# Dado cuts in plywood



## BK9MJE (Feb 13, 2009)

I am planning a built-in project in our guest room closet. It will house a TV, Printer and have file drawers below. 

My question is: What would be the best method to cut dados in the plywood sides? The unit will be about 78" tall, so cutting the dado on my table saw would be somewhat unwieldy. I want to dado the shelves and compartment dividers into the sides. How can I make sure the dados align exactly on each side? If I use a router: Would it be better to use a 3/8" bit with two passes (assuming a 3/4" by 3/8" deep dado) OR would I be better off using a 3/4" bid in one pass? Would a spiral bit work better than a dado bit? and finally (sorry for all the questions) What type of guide and router base would work best to accomplish the dado using a router?

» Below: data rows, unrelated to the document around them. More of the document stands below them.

-- ==== Sys2Proof/Tests/Slice0.lean ====
section
/-! SUPPORT. Checks of the model: ill-formed terms that `WellFormed` refuses, words written out from the spec's encoding
and what they decode to, single steps on a small state, and a witness for the hypotheses of every statement. -/

open Sys2Proof Sys2Proof.Machine Sys2Proof.Claims

namespace Sys2Proof.Tests

set_option Elab.async false

/-! ### Forms -/

def hint : Hints := ⟨0, 0, false, false, 1⟩
def always : Guard := ⟨false, 7⟩
/-- Forms with nothing named. -/
def rf : RForm :=
  { h := hint, g := always, d := .none, a := .none, b := .none, c := .none, opx := 0, sub := 0, nc := false, ab := false,
    nb := false, aa := false, na := false, sat := false, rnd := .rne, ty := .s32 }
def mf : MForm :=
  { h := hint, g := always, d := .none, a := .none, b := .none, ofs := 0, rsv := 0, cp := 0, scp := 0, ord := 0, wid := 2 }
def cf : CForm :=
  { h := hint, g := always, d := .none, a := .none, b := .none, ofs := 0, ty := 0, sub := 0, rsv := 0, cp := 0, scp := 0,
    ord := 0, wid := 2 }
def jf (x : Word) : JForm := { h := hint, g := always, d := .none, a := .none, b := .none, x := x }
def i4 (d : Opnd) (x : Word) : IForm := { h := hint, g := always, d := d, a := .none, bm := 0, x := x }

/-- `VADD.s32 v3, v1, v2`. -/
def vadd3 : RForm := { rf with d := .v 3, a := .v 1, b := .v 2 }

/-! ### Ill-formed terms, one for each check (R90) -/

theorem test_wf_good : WellFormed (.vadd vadd3) = true ∧
    WellFormed (.ldg { mf with d := .v 4, a := .s 8, b := .v 2 }) = true ∧
    WellFormed (.mma { rf with d := .a 0, a := .m 1, b := .m 2, c := .m 3, ty := .f32 }) = true ∧
    WellFormed (.bra (jf 5)) = true ∧ WellFormed (.mmov { rf with d := .m 1, a := .m 2 }) = true ∧
    WellFormed (.stg { mf with d := .v 4, a := .s 8 }) = true ∧
    WellFormed (.smov { rf with d := .s 4, a := .s 2, ty := .n64 }) = true ∧
    WellFormed (.sread { rf with d := .s 1, a := .sp 3 }) = true ∧
    WellFormed (.swrite { rf with d := .sp 0x10, a := .s 0 }) = true := by
  decide +kernel

/-- Row 2, the G field: the reserved "never", and an unguarded word under a guard. -/
theorem test_wf_guard : WellFormed (.vadd { vadd3 with g := ⟨true, 7⟩ }) = false ∧
    WellFormed (.bra { jf 5 with g := ⟨false, 1⟩ }) = false ∧
    WellFormed (.mma { rf with g := ⟨false, 0⟩, d := .a 0, a := .m 1, b := .m 2, c := .m 3, ty := .f32 }) = false := by
  decide +kernel

/-- Row 3, the hints: a threshold without a path, WO on a word without a fixed-latency result, a path that a stream has
no counter for. -/
theorem test_wf_hints : WellFormed (.vadd { vadd3 with h := ⟨1, 0, false, false, 1⟩ }) = false ∧
    WellFormed (.bra { jf 5 with h := ⟨0, 0, true, false, 1⟩ }) = false ∧
    WellFormed (.mmov { rf with d := .m 1, a := .m 2, h := ⟨0, 1, false, false, 1⟩ }) = false := by
  decide +kernel

/-- Row 4, the modifiers: a type the word does not take, a bit that must be 0, a width that R75 reserves. -/
theorem test_wf_modifiers : WellFormed (.vadd { vadd3 with ty := .f32 }) = false ∧
    WellFormed (.vadd { vadd3 with opx := 1 }) = false ∧
    WellFormed (.ldg { mf with d := .v 4, a := .s 8, wid := 5 }) = false ∧
    WellFormed (.ldg { mf with d := .v 4, a := .s 8, rsv := 1 }) = false := by
  decide +kernel

/-- Row 5, the operands in the order D, A, B, C: a reserved specifier, a class that the slot does not take, an operand
missing or in excess, a misaligned or undeclared register; and the access rights of special registers. -/
theorem test_wf_operands : WellFormed (.vadd { vadd3 with d := .rsv 0xC00 }) = false ∧
    WellFormed (.vadd { vadd3 with d := .s 1 }) = false ∧
    WellFormed (.vadd { vadd3 with a := .none }) = false ∧
    WellFormed (.vadd { vadd3 with c := .v 1 }) = false ∧
    WellFormed (.smov { rf with d := .s 5, a := .s 2, ty := .n64 }) = false ∧
    WellFormed (.ldg { mf with d := .v 4, a := .s 9 }) = false ∧
    WellFormed (.sread { rf with d := .s 1, a := .sp 0x17 }) = false ∧
    WellFormed (.swrite { rf with d := .sp 0x0F, a := .s 0 }) = false := by
  decide +kernel

/-- Row 6, the order: acquire on a store, release on a load. -/
theorem test_wf_order : WellFormed (.stg { mf with d := .v 4, a := .s 8, ord := 1 }) = false ∧
    WellFormed (.ldg { mf with d := .v 4, a := .s 8, ord := 2 }) = false := by
  decide +kernel

/-- Terms that no word spells, an opcode that R84 assigns, and a die that does not exist. -/
theorem test_wf_other : WellFormed (.nop { jf 0 with a := .rsv 0x001 }) = false ∧
    WellFormed (.unassignedOpcodeIssue 0x010) = false ∧ WellFormed (.unassignedOpcodeIssue 0x011) = true ∧
    WellFormed (.l2FillLand 4 0) = false ∧ WellFormed (.l2FillLand 3 0) = true := by
  decide +kernel


/-! ### Decoding (R66-R79, R84)

One word per opcode, its fields written out from R66: H = 10101_010_1_0_1001, X = 0x1A2B3C4D, B = 0x405, A = 0x706,
D = 0x507, G = 1010, and the opcode of R84; and the fields that R68-R79 read there. -/

def formR : RForm :=
  { h := ⟨21, 2, true, false, 9⟩, g := ⟨true, 2⟩, d := .e 7, a := .m 6, b := .v 5, c := .s 0x1A2, opx := 11, sub := 3,
    nc := true, ab := true, nb := false, aa := false, na := false, sat := true, rnd := .rne, ty := .b32 }
def formI : IForm := { h := ⟨21, 2, true, false, 9⟩, g := ⟨true, 2⟩, d := .e 7, a := .m 6, bm := 0x405, x := 0x1A2B3C4D }
def formM : MForm :=
  { h := ⟨21, 2, true, false, 9⟩, g := ⟨true, 2⟩, d := .e 7, a := .m 6, b := .v 5, ofs := 0x1A2B3, rsv := 3, cp := 0,
    scp := 2, ord := 1, wid := 5 }
def formC : CForm :=
  { h := ⟨21, 2, true, false, 9⟩, g := ⟨true, 2⟩, d := .e 7, a := .m 6, b := .v 5, ofs := 0x1A2, ty := 11, sub := 3,
    rsv := 3, cp := 0, scp := 2, ord := 1, wid := 5 }
def formJ : JForm := { h := ⟨21, 2, true, false, 9⟩, g := ⟨true, 2⟩, d := .e 7, a := .m 6, b := .v 5, x := 0x1A2B3C4D }

/-- The words of group 0 (0x000–0x010). -/
theorem test_decode_group_0 :
    ([0xAAA468ACF135015C1941E800, 0xAAA468ACF135015C1941E801, 0xAAA468ACF135015C1941E802,
     0xAAA468ACF135015C1941E803, 0xAAA468ACF135015C1941E804, 0xAAA468ACF135015C1941E805,
     0xAAA468ACF135015C1941E806, 0xAAA468ACF135015C1941E807, 0xAAA468ACF135015C1941E808,
     0xAAA468ACF135015C1941E809, 0xAAA468ACF135015C1941E80A, 0xAAA468ACF135015C1941E80B,
     0xAAA468ACF135015C1941E80C, 0xAAA468ACF135015C1941E80D, 0xAAA468ACF135015C1941E80E,
     0xAAA468ACF135015C1941E80F, 0xAAA468ACF135015C1941E810] : List IWord).map decodeWord =
      [.nop formJ, .bra formJ, .brz formJ, .brnz formJ, .jmpi formR, .call formJ,
       .calli formR, .ret formJ, .ifc formJ, .elsec formJ, .endif formJ, .loop formJ,
       .breakc formJ, .endl formJ, .exit formJ, .yield formJ, .sleep formI] := by
  decide +kernel
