-- ==== Sys2Proof/Machine/Frames.lean ====
section
/-!
DEFINITION. Frames (R175, R188): how the receiver of a link finds and checks them, how one is laid out, and the bytes of
the replies and notices that the part sends.
-/
namespace Sys2Proof.Machine

open Sys2Proof

/-! ## The layout of a frame (R188) -/

/-- The sum of bytes that the check of a frame takes, modulo 65536 (R175, R188). -/
def byteSum (b : List Byte) : Nat := (b.map BitVec.toNat).sum % 65536

/-- A number as a two-byte field. -/
def bytes16 (n : Nat) : List Byte := [BitVec.ofNat 8 (n / 256), BitVec.ofNat 8 n]

/-- A number as a four-byte field. -/
def bytes32 (w : Word32) : List Byte := bytes16 (w.toNat / 65536) ++ bytes16 (w.toNat % 65536)

/-- A frame: delimiter, length, tag, kind, body and check (R188). -/
def frameOf (tag kind : Byte) (body : List Byte) : List Byte :=
  let checked := bytes16 (body.length + 2) ++ tag :: kind :: body
  Config.startDelimiter :: checked ++ bytes16 (byteSum checked)

/-! ## The receiver (R175) -/

/-- What the receiver finds in the bytes it holds: no whole frame yet, with the bytes to keep; an impossible length; or a
whole frame, with whether its check agrees; the last two with the bytes from which it hunts again. -/
inductive Scanned where
  | unfinished (keep : List Byte)
  | badLength (rest : List Byte)
  | frame (r : Request) (checked : Bool) (rest : List Byte)
  deriving DecidableEq, Repr

/-- The hunt for a start delimiter, and then checks 1 and 2 of R175. Bytes outside a frame are discarded. -/
def scanFrame (buffer : List Byte) : Scanned :=
  match buffer.dropWhile (· != Config.startDelimiter) with
  | d :: hi :: lo :: more =>
      let length := hi.toNat * 256 + lo.toNat
      if length < 2 ∨ Config.maxFrameLength < length then .badLength more
      else if more.length < length + 2 then .unfinished (d :: hi :: lo :: more)
      else
        let content := more.take length
        let check := u16 (more.drop length) 0
        .frame { tag := content.getD 0 0, kind := content.getD 1 0, body := content.drop 2 }
          (decide (check = byteSum (hi :: lo :: content))) (more.drop (length + 2))
  | short => .unfinished short

/-- The frames that end in the bytes a link's receiver holds, one after another: each enters the inbound FIFO or is
discarded as a fault, and a frame that has begun is kept (R175, R176). Each frame takes at least three bytes, so the number
of bytes is fuel enough.
DESIGN CHOICE: log entry 16. -/
def Ev.receive (l : Link) : Nat → List Byte → Ev → Ev
  | 0, buffer, e => e.updLink l fun r => { r with receiving := buffer }
  | fuel + 1, buffer, e =>
      match scanFrame buffer with
      | .unfinished keep => e.updLink l fun r => { r with receiving := keep }
      | .badLength rest => Ev.receive l fuel rest (e.raiseFault l .badLength none)
      | .frame r false rest => Ev.receive l fuel rest (e.raiseFault l .badCheck (some (r.tag, r.kind)))
      | .frame r true rest =>
          if (e.st.link l).inbound.length < Config.inboundEntries then
            Ev.receive l fuel rest (e.updLink l fun k => { k with inbound := k.inbound ++ [r] })
          else Ev.receive l fuel rest (e.raiseFault l .overrun (some (r.tag, r.kind)))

I would value any and all advice.

John Lombardo


----------



## Ghidrah (Oct 21, 2008)

Howdy BK,

I made a jig for Dados, but you can get away with clamping a straight edge over both of the cabinet sides.

Lay both sides of the cabinet on the flat and against each other, align them to ensure both are even then clamp them to your work table. 

Decide what thickness the shelves will be, (1/2", 5/8" or 3/4") and mark where you want the shelves to be placed on one of the cabinet sides and use a straight edge to carry the mark over both sections. I mark the top or the bottom of the shelf not both.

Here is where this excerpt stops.